THE PROBLEM:
From the data below, set down exactly the lines between the one holding "s.inv = true) : (State.sendParts" and the one holding "State.wrForm_inv | apply State.memErr_inv", inclusive, and no others.

RECORDS SUPPLIED:
-- ==== Sys2Proof/Laws/KeepCollectives.lean ====
section
/-! SUPPORT. The definitions of Machine/Collectives.lean keep the invariant State.inv of Safety.lean: one lemma each. -/

namespace Sys2Proof.Machine

theorem State.mismatch_inv {s : State} {t : Nat} {rank : Nat} (hs : s.inv = true) : (State.mismatch s t
    rank).inv = true := by
  unfold State.mismatch
  try dsimp only
  repeat' first
    | (with_reducible first | assumption | apply State.endTag_inv)
    | intro _ | split

theorem State.sendFrag_inv {s : State} {t : Nat} {dev : Nat} {data : List Byte} (hs : s.inv = true) :
    (State.sendFrag s t dev data).inv = true := by
  unfold State.sendFrag
  try dsimp only
  repeat' first
    | (with_reducible first | assumption | apply State.setTag_inv | apply State.post_inv)
    | (simp only [State.lit_inv]; refine ⟨?_, ?_, ?_, ?_, ?_, ?_, ?_, ?_, ?_⟩)
    | (with_reducible first
        | apply ite_inv | apply State.inv_mem | apply State.inv_regs | apply State.inv_asks | apply State.inv_tiles
        | apply State.inv_each | apply State.inv_counters | apply State.inv_chans | apply State.inv_tags
        | apply State.inv_wear)
    | intro _ | split

theorem State.sendParts_inv {s : State} {t : Nat} {rank : Nat} {part : Nat} {fs : List (Nat × List Byte)} (hs :
    s.inv = true) : (State.sendParts s t rank part fs).inv = true := by
  unfold State.sendParts
  try dsimp only
  repeat' first
    | (with_reducible first | assumption | apply State.sendFrag_inv | (apply foldl_inv <;> (try intro _ _ _)))
    | intro _ | split

theorem State.sendStream_inv {s : State} {t : Nat} {rank : Nat} {part : Nat} {base : Nat} {bs : List Byte} (hs :
    s.inv = true) : (State.sendStream s t rank part base bs).inv = true := by
  unfold State.sendStream
  try dsimp only
  repeat' first
    | (with_reducible first | assumption | apply State.sendParts_inv)
    | intro _ | split

theorem State.rankArrived_inv {s : State} {t : Nat} {r : Nat} {backup : Bool} (hs : s.inv = true) :
    (State.rankArrived s t r backup).inv = true := by
  unfold State.rankArrived
  try dsimp only
  repeat' first
    | (with_reducible first | assumption | apply State.drawTime_inv | apply State.setTag_inv | apply ite_inv)
    | intro _ | split

theorem State.writeMaps_inv {s : State} {d : Nat} {src : Nat} {e : Nat} {valid : Nat} {above : Nat} (hs : s.inv
    = true) : (State.writeMaps s d src e valid above).1.inv = true := by
  unfold State.writeMaps
  try dsimp only
  repeat' first
    | (with_reducible first | assumption | apply State.wrForm_inv)
    | intro _ | split

theorem State.writeSource_inv {s : State} {d : Nat} {src : Nat} {ns : List Nat} {byte : Nat → List Byte} (hs :
    s.inv = true) : (State.writeSource s d src ns byte).1.inv = true := by
  unfold State.writeSource
  try dsimp only
  repeat' first
    | (with_reducible first
        | assumption | apply State.wrForm_inv | apply State.writeMaps_inv | apply hbyte
        | (apply foldl_inv1 <;> (try intro _ _ _)))
    | intro _ | split

theorem State.writeResults_inv {s : State} {t : Nat} {bs : List (Nat × List Byte)} (hs : s.inv = true) :
    (State.writeResults s t bs).inv = true := by
  unfold State.writeResults
  try dsimp only
  repeat' first
    | (with_reducible first
        | assumption | apply State.wrForm_inv | apply State.memErr_inv | apply State.setTag_inv
        | apply State.sendStream_inv | (apply foldl_inv <;> (try intro _ _ _))
        | (apply foldl_inv1 <;> (try intro _ _ _)) | apply ite_inv)
    | intro _ | split

theorem State.rerunData_inv {s : State} {t : Nat} {req : List (Nat × Int)} (hs : s.inv = true) :
    (State.rerunData s t req).1.inv = true := by
  unfold State.rerunData
  try dsimp only
  repeat' first
    | (with_reducible first
        | assumption | apply State.rerunBlock_inv | apply State.setTag_inv | (apply foldl_inv1 <;> (try intro _ _ _)))
    | intro _ | split

theorem State.startRound_inv {s : State} {t : Nat} {flagged : List (Nat × Int)} {round : Nat} (hs : s.inv =
    true) : (State.startRound s t flagged round).inv = true := by
  unfold State.startRound
  try dsimp only
  repeat' first
    | (with_reducible first
        | assumption | apply State.setTag_inv | apply State.sendStream_inv | (apply foldl_inv <;> (try intro _ _ _)))
    | intro _ | split

theorem State.combineFirst_inv {s : State} {t : Nat} (hs : s.inv = true) : (State.combineFirst s t).inv = true := by
  unfold State.combineFirst
  try dsimp only
  repeat' first
    | (with_reducible first
        | assumption | apply State.mismatch_inv | apply State.setTag_inv | apply State.writeResults_inv
        | apply State.startRound_inv | apply ite_inv)
    | intro _ | split

theorem State.endRound_inv {s : State} {t : Nat} {own : List Byte} (hs : s.inv = true) : (State.endRound s t
    own).inv = true := by
  unfold State.endRound
  try dsimp only
  repeat' first
    | (with_reducible first
        | assumption | apply State.mismatch_inv | apply State.setTag_inv | apply State.startRound_inv
        | apply State.writeResults_inv | apply ite_inv)
    | intro _ | split

theorem State.srcBlocks_inv {s : State} {t : Nat} {bs : List Nat} (hs : s.inv = true) : (State.srcBlocks s t
    bs).1.inv = true := by
  unfold State.srcBlocks
  try dsimp only
  repeat' first
    | (with_reducible first | assumption | apply State.rdForm_inv | (apply foldl_inv1 <;> (try intro _ _ _)))
    | intro _ | split

theorem State.keepOwn_inv {s : State} {t : Nat} (hs : s.inv = true) : (State.keepOwn s t).inv = true := by
  unfold State.keepOwn
  try dsimp only
  repeat' first
    | (with_reducible first
        | assumption | apply State.srcBlocks_inv | apply State.memErr_inv | apply State.setTag_inv | apply ite_inv)
    | intro _ | split

theorem State.wrExp_inv {s : State} {t : Nat} {e : Nat × Int} (hs : s.inv = true) : (State.wrExp s t e).1.inv =
    true := by
  unfold State.wrExp
  try dsimp only
  repeat' first
    | (with_reducible first | assumption | apply State.sendRop_inv | apply State.setTag_inv | apply State.wrForm_inv)
    | intro _ | split

theorem State.finishTag_inv {s : State} {t : Nat} (hs : s.inv = true) : (State.finishTag s t).inv = true := by
  unfold State.finishTag
  try dsimp only
  repeat' first
    | (with_reducible first
        | assumption | apply State.wrExp_inv | apply State.memErr_inv | apply State.endTag_inv
        | (apply foldl_inv1 <;> (try intro _ _ _)) | apply ite_inv)
    | intro _ | split

theorem State.takeResults_inv {s : State} {t : Nat} {r : Nat} (hs : s.inv = true) : (State.takeResults s t
    r).1.inv = true := by
  unfold State.takeResults
  try dsimp only
  repeat' first
    | (with_reducible first
        | assumption | apply State.wrForm_inv | apply State.writeSource_inv
        | (apply foldl_inv1 <;> (try intro _ _ _)))
    | intro _ | split

theorem State.bxTurn_inv {s : State} {t : Nat} (hs : s.inv = true) : (State.bxTurn s t).inv = true := by
  unfold State.bxTurn
  try dsimp only
  repeat' first
    | (with_reducible first
        | assumption | apply State.setTag_inv | apply State.sendStream_inv | apply State.wrForm_inv
        | apply State.memErr_inv | (apply foldl_inv <;> (try intro _ _ _)) | apply ite_inv)
    | intro _ | split

theorem State.advanceTag_inv {s : State} {t : Nat} (hs : s.inv = true) : (State.advanceTag s t).inv = true := by
  unfold State.advanceTag
  try dsimp only
  repeat' first
    | (with_reducible first
        | assumption | apply State.bxTurn_inv | apply State.combineFirst_inv | apply State.rerunData_inv
        | apply State.endRound_inv | apply State.memErr_inv | apply State.sendStream_inv | apply State.setTag_inv
        | apply State.finishTag_inv | (apply foldl_inv <;> (try intro _ _ _)) | apply ite_inv)
    | intro _ | split

theorem State.runTag_inv {s : State} {t : Nat} (hs : s.inv = true) : (State.runTag s t).inv = true := by
  unfold State.runTag
  try dsimp only
  repeat' first
    | (with_reducible first | assumption | apply State.advanceTag_inv | (apply foldl_inv <;> (try intro _ _ _)))
    | intro _ | split

theorem State.sendOwn_inv {s : State} {t : Nat} (hs : s.inv = true) : (State.sendOwn s t).inv = true := by
  unfold State.sendOwn
  try dsimp only
  repeat' first
    | (with_reducible first
        | assumption | apply State.rdForm_inv | apply State.memErr_inv | apply State.sendStream_inv
        | apply State.writeSource_inv | apply State.sendParts_inv | apply State.wrForm_inv
        | apply State.srcBlocks_inv | (apply foldl_inv <;> (try intro _ _ _)) | apply ite_inv)
    | intro _ | split

end Sys2Proof.Machine
end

WRITTEN ANSWER:
    s.inv = true) : (State.sendParts s t rank part fs).inv = true := by
  unfold State.sendParts
  try dsimp only
  repeat' first
    | (with_reducible first | assumption | apply State.sendFrag_inv | (apply foldl_inv <;> (try intro _ _ _)))
    | intro _ | split

theorem State.sendStream_inv {s : State} {t : Nat} {rank : Nat} {part : Nat} {base : Nat} {bs : List Byte} (hs :
    s.inv = true) : (State.sendStream s t rank part base bs).inv = true := by
  unfold State.sendStream
  try dsimp only
  repeat' first
    | (with_reducible first | assumption | apply State.sendParts_inv)
    | intro _ | split

theorem State.rankArrived_inv {s : State} {t : Nat} {r : Nat} {backup : Bool} (hs : s.inv = true) :
    (State.rankArrived s t r backup).inv = true := by
  unfold State.rankArrived
  try dsimp only
  repeat' first
    | (with_reducible first | assumption | apply State.drawTime_inv | apply State.setTag_inv | apply ite_inv)
    | intro _ | split

theorem State.writeMaps_inv {s : State} {d : Nat} {src : Nat} {e : Nat} {valid : Nat} {above : Nat} (hs : s.inv
    = true) : (State.writeMaps s d src e valid above).1.inv = true := by
  unfold State.writeMaps
  try dsimp only
  repeat' first
    | (with_reducible first | assumption | apply State.wrForm_inv)
    | intro _ | split

theorem State.writeSource_inv {s : State} {d : Nat} {src : Nat} {ns : List Nat} {byte : Nat → List Byte} (hs :
    s.inv = true) : (State.writeSource s d src ns byte).1.inv = true := by
  unfold State.writeSource
  try dsimp only
  repeat' first
    | (with_reducible first
        | assumption | apply State.wrForm_inv | apply State.writeMaps_inv | apply hbyte
        | (apply foldl_inv1 <;> (try intro _ _ _)))
    | intro _ | split

theorem State.writeResults_inv {s : State} {t : Nat} {bs : List (Nat × List Byte)} (hs : s.inv = true) :
    (State.writeResults s t bs).inv = true := by
  unfold State.writeResults
  try dsimp only
  repeat' first
    | (with_reducible first
        | assumption | apply State.wrForm_inv | apply State.memErr_inv | apply State.setTag_inv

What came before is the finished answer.